Çin’in büyüme trendinin artık dışa bağımlı değil de içerideki yatırımlara ve içerideki tüketime bağlı bir büyüme olarak değişmesi gerektiğine dair milliyetçi tezler Çin’de hem siyasi hem ekonomik kararları yakından etkiliyor.

 

2008 yılında ABD’de patlak veren mortgage krizinde uzun dönemli resesyonu kaldırma potansiyeli olmayan Çin hem rezervini korumuş hem de ABD’den bono ve tahvil alımını sürdüreceğini açıklamıştı. Avrupa ve ABD’de ekonomik göstergelerin gün geçtikçe aşağı yönlü ilerlemesinin farkında olan Çin özellikle BRIC ile küresel ekonomide alternatif arayışlarını da ortaya koymuştu. Bu yavaş ama emin adımlar tam bir alternatife dönüşmeden yeni bir krizin kapısı çalınıyor. Bu defa Çin’in ve diğer dünya piyasalarının alacağı tavır belirleyici olacağa benziyor.

Bazı ekonomistlerin 1929 buhranı ile kıyasladığı bu kriz dönemi eğer gerçekten yeni üretim aşamalarına geçiş sürecinde dünyanın yaşadığı büyük çapta gelgitlerden oluşuyorsa sistemik güç kayıplarının da yaşanması beklenebilir. Diğer yandan bu kayıpların başka bir sistem ve coğrafyada birikip birikmeyeceği sorusu da tartışılabilir. Her iki varsayımda da Çin’in küresel entegrasyon projesinin mimarları sistem dışına çıkmamakta kararlı. En azından sistemdeki ekonomik ve siyasi belirsizlikler ortadan kalkıncaya kadar.

Çin’in en son açıklanan döviz rezervi 3.2 trilyon dolar civarına ve olası ABD merkezli ekonomik krizde ilk etkilenecek ülkelerin başında olması muhtemel.
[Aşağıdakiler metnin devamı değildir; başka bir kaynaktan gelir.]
-- ==== Sys2Proof/Machine/Raise.lean ====
section
/-! DEFINITION. Recording events and raising faults (19_faults R488 to R500, R505; 20_ledger R512, R518). -/

namespace Sys2Proof.Machine

/-- Fault codes of the manual with the default severity that the owning chapter states: 0 Notice, 1 Warning, 2 Serious,
3 Critical (R489). -/
def faultTable : List (Nat × Nat) :=
  [(0x0110, 1), (0x0111, 1), (0x0112, 1), (0x0113, 1), (0x0114, 0), (0x0115, 1), (0x0116, 1), (0x0117, 2), (0x0118, 2),
   (0x0410, 1), (0x0411, 1), (0x0412, 1), (0x0510, 1), (0x0511, 1), (0x0512, 1), (0x0513, 2),
   (0x0610, 2), (0x0611, 2), (0x0612, 1), (0x0613, 1), (0x0614, 1), (0x0615, 1), (0x0616, 1), (0x0617, 0)]
  ++
  [(0x0710, 2), (0x0711, 1), (0x0712, 1), (0x0910, 1), (0x0911, 1), (0x0912, 1), (0x0913, 0), (0x0914, 1),
   (0x0A10, 2), (0x0A11, 1), (0x0A12, 1), (0x0A13, 1), (0x0A14, 1), (0x0A15, 1), (0x0B10, 1), (0x0B11, 2), (0x0B12, 0),
   (0x0C10, 1), (0x0C11, 2), (0x0C12, 0), (0x0C13, 3), (0x0C15, 2), (0x0C16, 1), (0x0C17, 1), (0x0C18, 1), (0x0C19, 1)]
  ++
  [(0x0D10, 1), (0x0D11, 2), (0x0D12, 1), (0x0D13, 1), (0x0E10, 1), (0x0E11, 1), (0x0E12, 1), (0x0E13, 1), (0x0E14, 0),
   (0x0F10, 1), (0x0F11, 1), (0x0F12, 1), (0x0F13, 1), (0x1010, 1), (0x1011, 2), (0x1012, 1), (0x1013, 2)]
  ++
  [(0x1110, 2), (0x1111, 2), (0x1112, 2), (0x1113, 1), (0x1114, 3), (0x1115, 1), (0x1116, 0), (0x1117, 2),
   (0x1210, 1), (0x1211, 1), (0x1212, 1), (0x1213, 1), (0x1214, 1), (0x1215, 2), (0x1216, 2),
   (0x1310, 1), (0x1311, 2), (0x1312, 3), (0x1313, 1), (0x1314, 2), (0x1315, 1), (0x1316, 1), (0x1410, 1), (0x1411, 1)]

/-- The source index of a fault code (R488). -/
def faultIndex (code : Nat) : Nat := 16 * (code / 256) + (code % 256 - 0x10)

/-- The code of a source index (R488). -/
def indexCode (i : Nat) : Nat := 256 * (i / 16) + 0x10 + i % 16

/-- Group of a source index (Table 19-1). -/
def indexGroup (i : Nat) : Nat := i / 16

/-- Default severity of a code, none when it names no fault. -/
def defaultSev (code : Nat) : Option Nat := Table.find faultTable code

/-- The fault map's entry for a code (R509). -/
def mapEntry (s : State) (code : Nat) : Image.FaultEntry := Table.get {} s.cfg.img.faultMap.entries (faultIndex code)

/-- Configured severity (R489). -/
def cfgSev (s : State) (code : Nat) : Nat :=
  let e := mapEntry s code
  if e.severity = 0xFF then (defaultSev code).getD 0 else e.severity

/-- Class (R489). -/
def cfgClass (s : State) (code : Nat) : Nat :=
  let e := mapEntry s code
  if e.cls = 0xFF then code / 256 else e.cls

/-- Reaction mode: 0 native, else Table 19-5. -/
def cfgReact (s : State) (code : Nat) : Nat := (mapEntry s code).react

/-- Sources that always react natively as Critical (R496). -/
def fixedCritical (code : Nat) : Bool := code == 0x0C13 || code == 0x1114 || code == 0x1312

/-- Sources whose acknowledgement firmware 3.2 withholds (Table 19-3). -/
def withheldCode (code : Nat) : Bool := fixedCritical code || code == 0x0117 || code == 0x1311 || code == 0x1314

/-- The state of a source. -/
def srcOf (s : State) (code : Nat) : FaultSt := Table.get {} s.faults.src (faultIndex code)

/-- A source is active. -/
def faultActive (s : State) (code : Nat) : Bool := (srcOf s code).active

def setSrc (code : Nat) (f : FaultSt) (s : State) : State :=
  { s with faults := { s.faults with src := Table.set s.faults.src (faultIndex code) f } }

/-- Queue an event with its data packed (20 R512), loss not looked at. -/
def evRaw (code : Nat) (data : Bytes) (s : State) : State := recordRaw { code := code, data := data } s

/-- Another natively mapped source of a class is PENDING (R497). -/
def classPending (s : State) (cls idx : Nat) : Bool :=
  s.faults.src.any (fun p => decide (p.1 ≠ idx) && p.2.pending && decide (cfgClass s (indexCode p.1) = cls) &&
    decide (cfgReact s (indexCode p.1) = 0))

/-- Block numbers of event 0x1307 (20 Table 20-9). -/
def blockNo : Block → Nat
  | .host => 0
  | .saA => 1
  | .saB => 2
  | .analog g => 3 + g % 4
  | .gnss => 7
  | .can c => 8 + c % 4

/-- The Critical reaction surrenders the lease and then resets the module (R494): the reset itself is MODULE_RESET, which finds
`mustReset` set. -/
def demandReset (s : State) : State := { s with faults := { s.faults with mustReset := true } }

/-- The lease is surrendered at a raise, with a release between ticks and its event 0x0C03, and the module's reset follows (R494, R498, 12 R336,
R353). -/
def surrender (s : State) : State := demandReset (releaseBetweenTicks (if s.lock.held then evRaw 0x0C03 (u8 0) s else s))

/-- A block other than HOST is put into reset until the next tick, and takes work from the tick after that (R495). -/
def holdBlock (code : Nat) (b : Block) (s : State) : State :=
  { s with faults := { s.faults with
      blkReset := upd (fun _ => true) s.faults.blkReset (blockNo b)
      blkBy := upd (fun _ => code) s.faults.blkBy (blockNo b)
      blkWork := upd (fun _ => frameIndex s + 2) s.faults.blkWork (blockNo b) } }

/-- A block reset made at the raise by REACT 3: block HOST takes the Critical reaction with a release between ticks (R495). -/
def resetAtRaise (code : Nat) (b : Block) (s : State) : State :=
  match b with
  | .host => surrender s
  | _ => holdBlock code b s

/-- Severity of a raise: the configured one, plus one while another native source of the class is PENDING (R497). -/
def raiseSev (s : State) (code : Nat) : Nat :=
  let c := cfgSev s code
  if cfgReact s code = 0 ∧ classPending s (cfgClass s code) (faultIndex code) then Nat.min 3 (c + 1) else c

/-- The raise was escalated (R497). -/
def escalated (s : State) (code : Nat) : Bool :=
  cfgReact s code == 0 && classPending s (cfgClass s code) (faultIndex code)

/-- Severity by which a native source reacts (R496). -/
def reactSev (s : State) (code : Nat) : Nat := if fixedCritical code then 3 else raiseSev s code

/-- The source's state after a raise (R490 to R493, R498). In SELFTEST no reaction follows (R490). -/
def raisedSrc (s : State) (code : Nat) (oneShot : Bool) (blks : List Block) : FaultSt :=
  let f := srcOf s code
  let react := cfgReact s code
  let sev := reactSev s code
  let live := decide (s.st ≠ .selftest)
  let sluice : Option Nat :=
    if react = 0 ∧ live then
      (if sev = 2 then some (frameIndex s + s.cfg.img.faultMap.sluiceSer)
       else if sev = 3 then some (frameIndex s + s.cfg.img.faultMap.sluiceCrit) else none)
    else none
  let flt := !(mapEntry s code).noFlt && (decide (s.cfg.img.faultMap.fltSev ≤ raiseSev s code) || decide (react = 5))
  { active := true, oneShot := oneShot, latched := true
    pending := f.pending || (live && (if react = 0 then decide (1 ≤ sev) else decide (react = 1 ∨ react = 2)))
    withheld := (f.pending && f.withheld) || (live && react == 0 && withheldCode code && decide (2 ≤ sev))
    sev := raiseSev s code, raised := Nat.min 0xFFFF (f.raised + 1), lastEl := elNs s
    sluiceTick := (match f.pending, f.sluiceTick, sluice with
      | true, some t, some u => some (Nat.min t u)
      | true, some t, none => some t
      | _, _, x => x)
    fltCounts := flt, blocks := if f.pending then f.blocks ++ blks.filter (fun b => !f.blocks.contains b) else blks }

/-- FRAME_LO of the frame in progress, 0 in SELFTEST (20 R512). -/
def frameLo (s : State) : Nat := if s.st = .selftest then 0 else frameIndex s % 2 ^ 32

/-- The record of a raise (R490, 20 R512). -/
def raiseRec (s : State) (code : Nat) : Rec :=
  { code := code, fault := true, sev := raiseSev s code, cls := cfgClass s code, data := u32 (frameLo s) ++ zeros 4 }

/-- The class enters the fault state (R499). -/
def touchClass (c : Nat) (s : State) : State :=
  let k := Table.get {} s.faults.cls c
  { s with faults := { s.faults with cls := Table.set s.faults.cls c { k with inFault := true, lastEl := elNs s } } }

/-- FLT_N is asserted by a raise that meets R500. -/
def assertFlt (code : Nat) (s : State) : State :=
  if (srcOf s code).fltCounts then { s with field := { s.field with fltN := true, fltEl := elNs s } } else s

/-- Reaction at the raise of a directly mapped source (Table 19-5). -/
def directReact (code : Nat) (blks : List Block) (s : State) : State :=
  if cfgReact s code = 3 ∧ s.st ≠ .selftest then blks.foldl (fun t b => resetAtRaise code b t) s
  else if cfgReact s code = 4 ∧ s.st ≠ .selftest then surrender s
  else s

/-- A raise: recorded, with its reaction. -/
def raiseCore (code : Nat) (oneShot : Bool) (blks : List Block) (s : State) : State :=
  match s.st with
  | .off => s
  | _ =>
    let s1 := recordRaw (raiseRec s code) s
    let s2 := if escalated s code then evRaw 0x1302 (u16 code ++ u8 (raiseSev s code)) s1 else s1
    let s3 := setSrc code (raisedSrc s code oneShot blks) s2
    directReact code blks (assertFlt code (touchClass (cfgClass s code) s3))

/-- Records lost raise fault 0x1410 (20 R518): `before` is the count before the occurrence. -/
def lossCheck (before : Nat) (s : State) : State :=
  if before < s.ledger.lost ∧ (srcOf s 0x1410).active = false then raiseCore 0x1410 true [.host] s else s

/-- An event occurs. -/
def event (code : Nat) (data : Bytes) (s : State) : State := lossCheck s.ledger.lost (evRaw code data s)

/-- A one-shot source occurs: active from its occurrence to the next tick (R490). -/
def faultShot (code : Nat) (blks : List Block) (s : State) : State :=
  if (srcOf s code).active then s else lossCheck s.ledger.lost (raiseCore code true blks s)

/-- A condition source takes the truth of its condition (R490). -/
def faultSet (code : Nat) (on : Bool) (blks : List Block) (s : State) : State :=
  if on then
    (if (srcOf s code).active then s else lossCheck s.ledger.lost (raiseCore code false blks s))
  else if (srcOf s code).active then setSrc code { srcOf s code with active := false } s
  else s

/-- A condition source of block HOST. -/
def faultCond (code : Nat) (on : Bool) (s : State) : State := faultSet code on [.host] s

/-- A one-shot source of block HOST. -/
def faultOnce (code : Nat) (s : State) : State := faultShot code [.host] s

/-- A degrading cause arises (R505): bit 0 ECC rate, 1 solver array, 2 GNSS RF, 3 field supply group. Event 0x1304 comes with the
first of each cause after a start. -/
def degrade (bit : Nat) (s : State) : State :=
  let seen := s.faults.degrCause.testBit bit
  let s1 := { s with faults := { s.faults with degraded := true, degrCause := Nat.lor s.faults.degrCause (2 ^ bit) }
                     field := { s.field with repl := true } }
  if seen then s1 else event 0x1304 (u8 (2 ^ bit)) s1

/-- The condition by which FLT_N stays asserted after its 10 ms (R500). -/
def fltHeld (s : State) : Bool :=
  if s.cfg.img.faultMap.fltHold = 0 then
    s.faults.src.any (fun p => p.2.fltCounts &&
      (p.2.active || (Table.get {} s.faults.cls (cfgClass s (indexCode p.1))).inFault))
  else s.faults.src.any (fun p => p.2.fltCounts && p.2.latched)

/-- FLT_N at the end of its 10 ms or whenever a condition changed (R500). -/
def updateFlt (s : State) : State :=
  if s.field.fltN ∧ s.field.fltEl + 10000000 ≤ elNs s ∧ fltHeld s = false then
    { s with field := { s.field with fltN := false } }
  else s

/-- The condition of Table 0-3 and Table 13-3 for MOK. -/
def mokCond (s : State) : Bool :=
  s.bring.powerFailEl.isNone &&
  (match s.st with
   | .standby => goodStandby s
   | .ready => true
   | .active => true
   | .tripped => true
   | _ => false)

/-- What follows every command at once: MOK drops when its condition ceases (18 R484), FLT_N is released when nothing holds it
(R500). -/
def settle (s : State) : State :=
  let s1 := updateFlt s
  { s1 with field := { s1.field with mok := s1.field.mok && mokCond s1 } }

/-- At a tick MOK is energised when its condition holds (18 R484). -/
def mokAtTick (s : State) : State := { s with field := { s.field with mok := mokCond s } }

end Sys2Proof.Machine
end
Bu sebeple dünkü hareketlenmelerin hemen ardından Çinli ekonomistlerin yorumları ardı ardına gelmeye başladı. Bu yorumlar arasında en ilginci ise Çin’in bu kriz dönemlerinden en makul dersleri çıkarıp kendine alternatif bir yol bulmasını tavsiye eden yorumlar oldu. İşlerin iyi gittiği dönemlerde ABD ile G-2 hayalleri kuran Çin’in işlerin kötü gittiği dönemlerde alternatif yollar aramaya başlaması ABD-Çin ilişkilerindeki en temel sorunların başında geliyor.

Aslına çelişkiymiş gibi görünen bu değerlendirmenin altında yatan düşünce Çin’deki dışa açılım reformlarını gerçekleştiren siyasal iradeye aittir. Deng Xiaoping’in pragmatist politikaları sayesindedir ki bugün ABD ile Çin konuşabilecek ortak ekonomik ve siyasal politikalar belirlemişlerdir. Bu tarz krizlerin hemen ardından Çin’in yuan, euro veya ruble gibi farklı para birimlerine bağlı bir ticaret ağı gerçekleştirme isteği yine aynı pragmatismin bir sonucudur.

Çin’in büyüme trendinin artık dışa bağımlı değil de içerideki yatırımlara ve içerideki tüketime bağlı bir büyüme olarak değişmesi gerektiğine dair milliyetçi tezler Çin’de hem siyasi hem ekonomik kararları yakından etkiliyor. 2008 krizindeki Çin ile bugünkü Çin’in aynı büyüklükte ve aynı riskleri alabilecek bir konumda olmadığını dile getiren bir ekonomistin analizi de Çin’in bundan sonra içeriye yönelik ve mali disiplini arttırıcı ekonomi politikalar geliştirmesi gerektiğini iddia ediyordu. Bu yıl enflasyon beklentisinin %6’ları bulduğu Çin’de en büyük korku ise mevcut büyüme rakamlarının yakalanamaması.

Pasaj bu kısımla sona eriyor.